**What the task asks:**
Of the entries below, return only those lines from the line with "(0xC0030084, 17#5 ++" to the line with "(0xD0000600, n, .cadd", exactly, both included.

[[ Records for the task, beginning ]]

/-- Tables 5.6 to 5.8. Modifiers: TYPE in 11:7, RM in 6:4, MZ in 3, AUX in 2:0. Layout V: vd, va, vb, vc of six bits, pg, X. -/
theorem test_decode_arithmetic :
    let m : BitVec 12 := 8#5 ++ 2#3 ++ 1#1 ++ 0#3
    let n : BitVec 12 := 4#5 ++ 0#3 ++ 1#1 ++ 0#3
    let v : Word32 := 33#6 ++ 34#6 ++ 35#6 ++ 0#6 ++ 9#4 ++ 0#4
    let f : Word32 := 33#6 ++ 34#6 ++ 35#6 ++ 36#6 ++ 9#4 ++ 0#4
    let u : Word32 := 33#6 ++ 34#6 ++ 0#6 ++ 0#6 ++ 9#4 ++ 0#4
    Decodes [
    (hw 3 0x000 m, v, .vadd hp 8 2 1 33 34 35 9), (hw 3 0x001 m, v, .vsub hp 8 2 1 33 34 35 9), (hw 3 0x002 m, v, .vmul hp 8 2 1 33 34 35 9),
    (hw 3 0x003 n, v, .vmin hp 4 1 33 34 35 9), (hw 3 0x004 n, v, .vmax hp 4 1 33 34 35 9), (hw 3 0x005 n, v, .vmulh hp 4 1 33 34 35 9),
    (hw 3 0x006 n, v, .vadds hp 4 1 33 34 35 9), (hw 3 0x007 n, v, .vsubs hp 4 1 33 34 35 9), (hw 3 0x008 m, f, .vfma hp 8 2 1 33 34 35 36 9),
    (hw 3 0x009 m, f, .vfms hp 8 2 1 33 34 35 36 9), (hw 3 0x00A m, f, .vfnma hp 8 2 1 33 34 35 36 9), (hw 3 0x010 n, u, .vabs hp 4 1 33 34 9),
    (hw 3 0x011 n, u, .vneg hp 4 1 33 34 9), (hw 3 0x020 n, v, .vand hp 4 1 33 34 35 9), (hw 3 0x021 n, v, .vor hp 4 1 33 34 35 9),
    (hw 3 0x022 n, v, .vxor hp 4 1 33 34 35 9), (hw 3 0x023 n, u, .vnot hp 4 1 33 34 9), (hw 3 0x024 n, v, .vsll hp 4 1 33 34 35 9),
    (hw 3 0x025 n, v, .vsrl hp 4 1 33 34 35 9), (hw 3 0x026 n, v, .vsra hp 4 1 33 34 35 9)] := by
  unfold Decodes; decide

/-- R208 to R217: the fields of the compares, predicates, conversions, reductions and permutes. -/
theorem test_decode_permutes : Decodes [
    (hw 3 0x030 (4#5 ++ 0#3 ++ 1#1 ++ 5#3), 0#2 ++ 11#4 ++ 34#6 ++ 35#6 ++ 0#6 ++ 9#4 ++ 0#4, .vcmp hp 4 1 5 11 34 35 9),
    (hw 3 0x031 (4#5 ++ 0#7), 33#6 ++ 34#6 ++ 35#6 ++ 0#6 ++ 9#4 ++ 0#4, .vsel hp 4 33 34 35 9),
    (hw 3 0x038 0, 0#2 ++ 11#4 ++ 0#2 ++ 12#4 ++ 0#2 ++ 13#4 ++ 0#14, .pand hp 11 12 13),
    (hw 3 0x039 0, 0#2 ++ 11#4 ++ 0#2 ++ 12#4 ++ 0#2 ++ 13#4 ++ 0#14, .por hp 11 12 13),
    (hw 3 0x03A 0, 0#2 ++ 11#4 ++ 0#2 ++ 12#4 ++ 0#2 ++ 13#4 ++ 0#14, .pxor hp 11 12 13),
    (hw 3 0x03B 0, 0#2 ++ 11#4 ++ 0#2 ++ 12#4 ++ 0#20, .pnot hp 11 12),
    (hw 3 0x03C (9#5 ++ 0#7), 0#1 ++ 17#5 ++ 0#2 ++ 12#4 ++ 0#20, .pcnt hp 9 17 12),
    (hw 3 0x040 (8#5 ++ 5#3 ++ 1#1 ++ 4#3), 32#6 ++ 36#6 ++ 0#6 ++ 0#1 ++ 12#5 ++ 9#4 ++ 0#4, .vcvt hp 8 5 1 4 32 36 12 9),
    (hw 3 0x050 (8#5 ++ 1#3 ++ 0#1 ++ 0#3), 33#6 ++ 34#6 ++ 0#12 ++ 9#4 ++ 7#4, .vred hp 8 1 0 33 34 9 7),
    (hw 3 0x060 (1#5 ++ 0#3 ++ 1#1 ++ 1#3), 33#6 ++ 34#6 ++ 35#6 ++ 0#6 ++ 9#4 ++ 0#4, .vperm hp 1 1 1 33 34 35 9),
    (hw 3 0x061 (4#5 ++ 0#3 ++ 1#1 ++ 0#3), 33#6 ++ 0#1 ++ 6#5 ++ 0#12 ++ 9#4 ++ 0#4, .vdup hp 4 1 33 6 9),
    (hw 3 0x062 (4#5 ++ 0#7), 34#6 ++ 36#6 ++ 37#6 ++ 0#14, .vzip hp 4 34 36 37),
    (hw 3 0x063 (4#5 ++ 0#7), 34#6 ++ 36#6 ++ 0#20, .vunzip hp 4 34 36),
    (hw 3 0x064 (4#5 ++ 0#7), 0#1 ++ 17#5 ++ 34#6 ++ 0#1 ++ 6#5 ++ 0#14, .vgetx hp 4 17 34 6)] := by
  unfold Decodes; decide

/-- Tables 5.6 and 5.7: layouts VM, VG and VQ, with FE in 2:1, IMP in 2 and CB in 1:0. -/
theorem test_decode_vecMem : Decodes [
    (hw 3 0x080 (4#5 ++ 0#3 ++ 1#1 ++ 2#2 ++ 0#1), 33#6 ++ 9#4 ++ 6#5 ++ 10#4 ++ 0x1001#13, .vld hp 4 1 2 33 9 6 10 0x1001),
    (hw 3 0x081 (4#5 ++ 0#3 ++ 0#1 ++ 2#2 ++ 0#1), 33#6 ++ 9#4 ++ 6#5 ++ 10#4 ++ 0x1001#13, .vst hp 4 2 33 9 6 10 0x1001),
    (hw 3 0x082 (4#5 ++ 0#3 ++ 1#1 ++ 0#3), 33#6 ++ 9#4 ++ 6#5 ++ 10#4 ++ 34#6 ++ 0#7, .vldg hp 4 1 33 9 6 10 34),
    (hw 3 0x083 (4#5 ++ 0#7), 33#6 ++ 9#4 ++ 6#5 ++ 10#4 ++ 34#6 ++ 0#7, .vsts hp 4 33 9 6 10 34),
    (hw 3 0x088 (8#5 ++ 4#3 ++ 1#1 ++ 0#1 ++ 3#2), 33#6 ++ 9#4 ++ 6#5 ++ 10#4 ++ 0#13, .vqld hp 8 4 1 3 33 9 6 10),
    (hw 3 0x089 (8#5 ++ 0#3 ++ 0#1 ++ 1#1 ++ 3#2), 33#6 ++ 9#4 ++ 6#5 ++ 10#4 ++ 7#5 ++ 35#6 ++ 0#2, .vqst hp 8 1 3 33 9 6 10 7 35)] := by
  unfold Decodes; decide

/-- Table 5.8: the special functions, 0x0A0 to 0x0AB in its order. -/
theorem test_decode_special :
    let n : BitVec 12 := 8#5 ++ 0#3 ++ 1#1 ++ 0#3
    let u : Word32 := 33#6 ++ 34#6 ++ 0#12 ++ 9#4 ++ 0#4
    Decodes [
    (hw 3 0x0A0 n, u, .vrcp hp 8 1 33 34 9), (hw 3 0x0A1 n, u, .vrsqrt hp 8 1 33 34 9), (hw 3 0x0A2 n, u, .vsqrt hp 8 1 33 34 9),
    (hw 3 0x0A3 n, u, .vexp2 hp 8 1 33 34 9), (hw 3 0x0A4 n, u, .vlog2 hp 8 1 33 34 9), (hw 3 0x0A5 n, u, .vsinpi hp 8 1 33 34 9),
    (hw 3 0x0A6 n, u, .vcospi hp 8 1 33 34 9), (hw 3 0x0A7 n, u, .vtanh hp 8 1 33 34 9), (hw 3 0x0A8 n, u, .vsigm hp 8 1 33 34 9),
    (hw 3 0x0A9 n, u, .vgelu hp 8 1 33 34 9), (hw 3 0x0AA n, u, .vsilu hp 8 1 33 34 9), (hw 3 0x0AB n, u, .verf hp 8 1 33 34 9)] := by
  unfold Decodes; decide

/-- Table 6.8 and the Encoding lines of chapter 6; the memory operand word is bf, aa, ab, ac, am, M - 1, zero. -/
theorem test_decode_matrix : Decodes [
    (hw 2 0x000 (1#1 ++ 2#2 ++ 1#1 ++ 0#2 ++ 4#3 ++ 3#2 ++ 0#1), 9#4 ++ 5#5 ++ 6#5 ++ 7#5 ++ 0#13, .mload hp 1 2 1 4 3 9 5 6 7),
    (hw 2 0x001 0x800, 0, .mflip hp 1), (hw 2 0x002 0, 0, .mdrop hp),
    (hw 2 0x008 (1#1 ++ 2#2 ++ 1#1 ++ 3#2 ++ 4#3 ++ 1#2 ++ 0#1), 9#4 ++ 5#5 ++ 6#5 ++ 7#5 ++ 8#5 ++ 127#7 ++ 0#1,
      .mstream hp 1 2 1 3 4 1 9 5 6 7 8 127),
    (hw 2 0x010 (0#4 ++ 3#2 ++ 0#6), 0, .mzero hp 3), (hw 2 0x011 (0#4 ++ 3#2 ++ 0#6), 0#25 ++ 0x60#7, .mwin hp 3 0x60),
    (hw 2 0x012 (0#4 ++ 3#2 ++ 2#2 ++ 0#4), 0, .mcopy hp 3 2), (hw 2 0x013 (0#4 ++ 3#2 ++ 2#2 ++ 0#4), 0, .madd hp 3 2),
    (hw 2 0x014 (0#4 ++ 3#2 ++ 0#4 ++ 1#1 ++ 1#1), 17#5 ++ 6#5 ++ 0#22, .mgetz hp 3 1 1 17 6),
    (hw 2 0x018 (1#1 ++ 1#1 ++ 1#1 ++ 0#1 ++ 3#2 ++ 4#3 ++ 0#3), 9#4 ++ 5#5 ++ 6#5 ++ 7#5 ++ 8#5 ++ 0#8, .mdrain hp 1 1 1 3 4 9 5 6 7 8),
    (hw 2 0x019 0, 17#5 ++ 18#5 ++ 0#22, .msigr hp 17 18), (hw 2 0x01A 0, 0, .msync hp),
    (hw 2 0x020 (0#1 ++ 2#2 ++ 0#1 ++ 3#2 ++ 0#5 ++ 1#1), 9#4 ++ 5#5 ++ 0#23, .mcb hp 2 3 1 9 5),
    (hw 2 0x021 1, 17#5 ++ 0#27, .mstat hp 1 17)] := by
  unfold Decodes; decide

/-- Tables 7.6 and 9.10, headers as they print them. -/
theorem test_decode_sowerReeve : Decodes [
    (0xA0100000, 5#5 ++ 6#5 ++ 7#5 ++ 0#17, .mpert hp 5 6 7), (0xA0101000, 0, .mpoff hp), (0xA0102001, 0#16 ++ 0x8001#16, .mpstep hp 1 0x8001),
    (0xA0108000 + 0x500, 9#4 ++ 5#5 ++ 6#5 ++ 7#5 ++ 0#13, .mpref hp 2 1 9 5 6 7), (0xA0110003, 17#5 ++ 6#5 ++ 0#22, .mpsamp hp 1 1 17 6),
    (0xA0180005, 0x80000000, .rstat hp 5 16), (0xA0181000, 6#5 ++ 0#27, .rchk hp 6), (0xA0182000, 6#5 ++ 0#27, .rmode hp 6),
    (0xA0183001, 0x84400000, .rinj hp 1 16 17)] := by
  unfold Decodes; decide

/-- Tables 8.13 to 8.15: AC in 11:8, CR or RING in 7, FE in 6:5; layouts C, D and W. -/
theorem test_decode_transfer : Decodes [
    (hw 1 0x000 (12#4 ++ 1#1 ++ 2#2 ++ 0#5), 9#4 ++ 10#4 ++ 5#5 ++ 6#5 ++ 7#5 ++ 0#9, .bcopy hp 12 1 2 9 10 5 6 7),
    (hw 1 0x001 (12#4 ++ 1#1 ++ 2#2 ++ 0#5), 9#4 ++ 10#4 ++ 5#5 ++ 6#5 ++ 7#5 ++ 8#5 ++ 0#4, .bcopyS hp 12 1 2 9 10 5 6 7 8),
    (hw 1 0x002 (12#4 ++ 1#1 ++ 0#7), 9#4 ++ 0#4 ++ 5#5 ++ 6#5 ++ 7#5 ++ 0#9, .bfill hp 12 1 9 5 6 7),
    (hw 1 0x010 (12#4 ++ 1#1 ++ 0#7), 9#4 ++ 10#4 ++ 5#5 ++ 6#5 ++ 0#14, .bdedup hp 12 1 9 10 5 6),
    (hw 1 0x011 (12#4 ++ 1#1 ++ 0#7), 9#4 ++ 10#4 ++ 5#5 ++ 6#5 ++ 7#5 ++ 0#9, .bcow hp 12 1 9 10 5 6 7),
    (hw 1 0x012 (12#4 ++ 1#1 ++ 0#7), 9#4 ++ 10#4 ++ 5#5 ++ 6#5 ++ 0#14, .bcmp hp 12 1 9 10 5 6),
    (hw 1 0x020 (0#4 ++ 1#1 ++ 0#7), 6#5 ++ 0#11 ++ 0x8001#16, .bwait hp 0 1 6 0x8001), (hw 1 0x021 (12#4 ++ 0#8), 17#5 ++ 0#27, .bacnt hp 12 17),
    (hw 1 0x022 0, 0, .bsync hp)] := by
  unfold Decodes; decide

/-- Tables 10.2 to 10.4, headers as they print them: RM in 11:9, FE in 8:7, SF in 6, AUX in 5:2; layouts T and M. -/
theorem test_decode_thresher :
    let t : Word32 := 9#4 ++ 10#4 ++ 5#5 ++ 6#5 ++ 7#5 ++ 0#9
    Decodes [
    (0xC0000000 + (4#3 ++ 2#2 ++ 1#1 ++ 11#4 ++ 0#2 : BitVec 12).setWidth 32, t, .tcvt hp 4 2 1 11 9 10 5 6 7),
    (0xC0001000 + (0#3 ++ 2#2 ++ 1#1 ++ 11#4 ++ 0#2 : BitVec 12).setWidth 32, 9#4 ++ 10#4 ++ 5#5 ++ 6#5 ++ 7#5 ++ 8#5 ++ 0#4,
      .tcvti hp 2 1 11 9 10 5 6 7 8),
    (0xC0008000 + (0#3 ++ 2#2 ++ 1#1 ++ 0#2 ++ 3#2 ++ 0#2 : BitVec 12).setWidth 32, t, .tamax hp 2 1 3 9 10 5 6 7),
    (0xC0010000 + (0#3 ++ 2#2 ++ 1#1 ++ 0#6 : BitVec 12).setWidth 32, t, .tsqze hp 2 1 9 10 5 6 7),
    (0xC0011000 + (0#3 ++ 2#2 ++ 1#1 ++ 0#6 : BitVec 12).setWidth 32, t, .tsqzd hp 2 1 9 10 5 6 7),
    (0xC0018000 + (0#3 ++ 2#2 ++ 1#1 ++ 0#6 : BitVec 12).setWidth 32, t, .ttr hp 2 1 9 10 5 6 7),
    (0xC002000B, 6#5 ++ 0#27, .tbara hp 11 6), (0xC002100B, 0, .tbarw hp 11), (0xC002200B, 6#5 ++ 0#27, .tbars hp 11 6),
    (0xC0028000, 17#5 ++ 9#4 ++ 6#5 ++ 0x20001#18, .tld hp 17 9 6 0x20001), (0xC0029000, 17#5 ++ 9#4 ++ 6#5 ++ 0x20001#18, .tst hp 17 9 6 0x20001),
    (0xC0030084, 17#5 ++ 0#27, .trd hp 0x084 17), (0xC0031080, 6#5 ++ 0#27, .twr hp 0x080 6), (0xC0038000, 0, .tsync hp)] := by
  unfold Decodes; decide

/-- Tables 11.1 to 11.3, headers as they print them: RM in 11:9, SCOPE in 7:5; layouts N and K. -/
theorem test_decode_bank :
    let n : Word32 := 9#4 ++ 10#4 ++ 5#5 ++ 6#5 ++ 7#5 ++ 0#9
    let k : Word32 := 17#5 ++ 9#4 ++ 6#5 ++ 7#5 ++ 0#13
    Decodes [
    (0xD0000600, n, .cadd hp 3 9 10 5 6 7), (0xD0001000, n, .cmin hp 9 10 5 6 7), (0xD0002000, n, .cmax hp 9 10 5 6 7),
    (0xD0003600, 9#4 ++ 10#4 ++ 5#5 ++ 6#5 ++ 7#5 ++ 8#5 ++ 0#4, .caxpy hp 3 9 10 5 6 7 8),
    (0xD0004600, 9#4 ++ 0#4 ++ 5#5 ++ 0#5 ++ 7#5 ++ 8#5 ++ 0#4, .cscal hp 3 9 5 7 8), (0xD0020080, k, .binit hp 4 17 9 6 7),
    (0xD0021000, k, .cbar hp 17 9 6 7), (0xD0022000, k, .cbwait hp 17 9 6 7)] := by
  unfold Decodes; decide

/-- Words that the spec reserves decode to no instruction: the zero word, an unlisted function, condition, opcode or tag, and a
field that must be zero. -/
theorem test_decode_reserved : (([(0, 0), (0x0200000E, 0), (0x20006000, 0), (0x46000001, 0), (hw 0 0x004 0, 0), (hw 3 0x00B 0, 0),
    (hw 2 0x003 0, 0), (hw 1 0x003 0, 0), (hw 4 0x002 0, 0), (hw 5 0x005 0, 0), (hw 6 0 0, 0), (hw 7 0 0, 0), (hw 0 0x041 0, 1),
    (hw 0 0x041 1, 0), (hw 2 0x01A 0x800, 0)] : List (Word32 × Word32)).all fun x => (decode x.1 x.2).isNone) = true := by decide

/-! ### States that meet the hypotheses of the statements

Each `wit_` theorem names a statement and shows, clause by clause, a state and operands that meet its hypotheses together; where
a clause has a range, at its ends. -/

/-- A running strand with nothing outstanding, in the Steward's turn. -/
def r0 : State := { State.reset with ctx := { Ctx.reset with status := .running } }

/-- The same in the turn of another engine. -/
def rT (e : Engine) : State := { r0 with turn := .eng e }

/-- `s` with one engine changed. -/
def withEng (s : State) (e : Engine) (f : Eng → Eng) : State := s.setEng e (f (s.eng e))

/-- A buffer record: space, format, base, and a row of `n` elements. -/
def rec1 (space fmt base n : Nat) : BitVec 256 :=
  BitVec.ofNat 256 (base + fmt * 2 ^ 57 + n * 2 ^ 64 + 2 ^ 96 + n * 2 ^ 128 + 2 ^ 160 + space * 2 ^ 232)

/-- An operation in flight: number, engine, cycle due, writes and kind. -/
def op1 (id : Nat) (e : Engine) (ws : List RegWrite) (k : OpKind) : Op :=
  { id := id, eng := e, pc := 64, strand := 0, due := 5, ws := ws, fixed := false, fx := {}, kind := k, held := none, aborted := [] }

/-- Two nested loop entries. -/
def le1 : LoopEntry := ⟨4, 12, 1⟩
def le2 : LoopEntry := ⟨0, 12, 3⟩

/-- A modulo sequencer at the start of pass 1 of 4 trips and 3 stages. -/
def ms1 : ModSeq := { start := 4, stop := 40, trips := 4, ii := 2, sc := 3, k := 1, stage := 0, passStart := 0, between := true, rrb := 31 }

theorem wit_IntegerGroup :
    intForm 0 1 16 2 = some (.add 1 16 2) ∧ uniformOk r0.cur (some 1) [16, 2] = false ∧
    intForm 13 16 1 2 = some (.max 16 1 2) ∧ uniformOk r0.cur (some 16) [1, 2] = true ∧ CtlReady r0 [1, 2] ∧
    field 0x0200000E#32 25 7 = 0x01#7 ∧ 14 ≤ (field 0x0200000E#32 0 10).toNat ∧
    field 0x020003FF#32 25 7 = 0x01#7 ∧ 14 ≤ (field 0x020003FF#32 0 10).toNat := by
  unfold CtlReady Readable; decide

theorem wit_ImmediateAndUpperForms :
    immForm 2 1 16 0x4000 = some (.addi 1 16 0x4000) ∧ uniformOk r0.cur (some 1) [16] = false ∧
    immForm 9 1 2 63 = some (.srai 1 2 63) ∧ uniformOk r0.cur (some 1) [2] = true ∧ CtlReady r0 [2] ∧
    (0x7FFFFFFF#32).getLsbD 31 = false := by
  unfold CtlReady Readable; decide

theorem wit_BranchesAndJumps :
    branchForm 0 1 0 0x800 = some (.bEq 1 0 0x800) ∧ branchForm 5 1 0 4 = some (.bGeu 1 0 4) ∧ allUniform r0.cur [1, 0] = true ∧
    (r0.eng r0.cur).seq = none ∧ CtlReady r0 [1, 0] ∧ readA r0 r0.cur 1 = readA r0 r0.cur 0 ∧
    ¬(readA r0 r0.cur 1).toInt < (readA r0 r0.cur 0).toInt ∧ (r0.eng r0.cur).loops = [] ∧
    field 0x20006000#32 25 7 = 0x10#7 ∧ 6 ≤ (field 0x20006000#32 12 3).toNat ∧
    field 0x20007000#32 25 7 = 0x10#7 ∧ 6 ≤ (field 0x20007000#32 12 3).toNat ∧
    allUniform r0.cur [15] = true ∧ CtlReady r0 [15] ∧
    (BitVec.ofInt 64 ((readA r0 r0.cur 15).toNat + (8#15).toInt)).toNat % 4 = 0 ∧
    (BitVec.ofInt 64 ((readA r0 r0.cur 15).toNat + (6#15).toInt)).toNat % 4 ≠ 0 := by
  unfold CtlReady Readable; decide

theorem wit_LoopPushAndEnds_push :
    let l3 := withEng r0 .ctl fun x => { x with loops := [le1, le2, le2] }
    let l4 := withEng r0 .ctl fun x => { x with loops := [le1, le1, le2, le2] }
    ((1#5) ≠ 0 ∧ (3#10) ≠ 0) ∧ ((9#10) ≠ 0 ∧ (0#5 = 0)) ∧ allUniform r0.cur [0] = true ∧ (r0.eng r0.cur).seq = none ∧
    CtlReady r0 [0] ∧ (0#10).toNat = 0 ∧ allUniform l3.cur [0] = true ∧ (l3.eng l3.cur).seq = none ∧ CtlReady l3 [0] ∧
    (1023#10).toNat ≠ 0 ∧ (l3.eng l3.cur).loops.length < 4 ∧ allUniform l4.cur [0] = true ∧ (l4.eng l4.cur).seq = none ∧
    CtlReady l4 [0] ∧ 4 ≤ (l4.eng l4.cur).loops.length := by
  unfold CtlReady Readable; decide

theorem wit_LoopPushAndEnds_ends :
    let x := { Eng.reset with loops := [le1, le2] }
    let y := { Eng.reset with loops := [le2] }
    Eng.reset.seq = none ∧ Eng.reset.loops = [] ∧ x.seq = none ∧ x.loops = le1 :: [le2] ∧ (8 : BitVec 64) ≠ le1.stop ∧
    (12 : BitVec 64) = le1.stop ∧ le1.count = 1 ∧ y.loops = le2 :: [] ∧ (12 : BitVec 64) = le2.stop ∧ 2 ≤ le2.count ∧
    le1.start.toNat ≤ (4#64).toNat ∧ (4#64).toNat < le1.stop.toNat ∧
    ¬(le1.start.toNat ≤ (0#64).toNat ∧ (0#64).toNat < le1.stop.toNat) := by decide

[[ Records for the task, end ]]
[[ Records for the task, beginning ]]

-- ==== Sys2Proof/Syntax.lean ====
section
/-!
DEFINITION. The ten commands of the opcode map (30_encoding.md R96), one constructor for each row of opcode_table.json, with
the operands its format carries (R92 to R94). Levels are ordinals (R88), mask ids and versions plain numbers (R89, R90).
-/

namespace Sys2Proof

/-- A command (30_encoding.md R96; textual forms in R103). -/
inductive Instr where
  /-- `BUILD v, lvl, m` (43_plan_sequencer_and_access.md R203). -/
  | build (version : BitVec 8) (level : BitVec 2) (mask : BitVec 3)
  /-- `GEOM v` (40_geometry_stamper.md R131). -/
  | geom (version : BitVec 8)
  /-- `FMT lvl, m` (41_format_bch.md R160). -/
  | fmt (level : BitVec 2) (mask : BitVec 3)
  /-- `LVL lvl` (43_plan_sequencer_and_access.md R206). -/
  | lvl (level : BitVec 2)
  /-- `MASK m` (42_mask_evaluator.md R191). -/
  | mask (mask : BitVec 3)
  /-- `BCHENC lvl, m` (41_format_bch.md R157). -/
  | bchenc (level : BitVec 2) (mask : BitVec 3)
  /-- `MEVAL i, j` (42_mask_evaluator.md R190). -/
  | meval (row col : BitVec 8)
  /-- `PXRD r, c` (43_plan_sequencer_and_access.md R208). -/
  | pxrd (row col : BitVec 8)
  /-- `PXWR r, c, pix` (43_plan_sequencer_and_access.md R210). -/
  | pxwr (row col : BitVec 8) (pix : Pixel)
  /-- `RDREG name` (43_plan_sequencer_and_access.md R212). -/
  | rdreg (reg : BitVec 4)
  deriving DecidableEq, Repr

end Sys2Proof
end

[[ Records for the task, end ]]

**Task result:**
    (0xC0030084, 17#5 ++ 0#27, .trd hp 0x084 17), (0xC0031080, 6#5 ++ 0#27, .twr hp 0x080 6), (0xC0038000, 0, .tsync hp)] := by
  unfold Decodes; decide

/-- Tables 11.1 to 11.3, headers as they print them: RM in 11:9, SCOPE in 7:5; layouts N and K. -/
theorem test_decode_bank :
    let n : Word32 := 9#4 ++ 10#4 ++ 5#5 ++ 6#5 ++ 7#5 ++ 0#9
    let k : Word32 := 17#5 ++ 9#4 ++ 6#5 ++ 7#5 ++ 0#13
    Decodes [
    (0xD0000600, n, .cadd hp 3 9 10 5 6 7), (0xD0001000, n, .cmin hp 9 10 5 6 7), (0xD0002000, n, .cmax hp 9 10 5 6 7),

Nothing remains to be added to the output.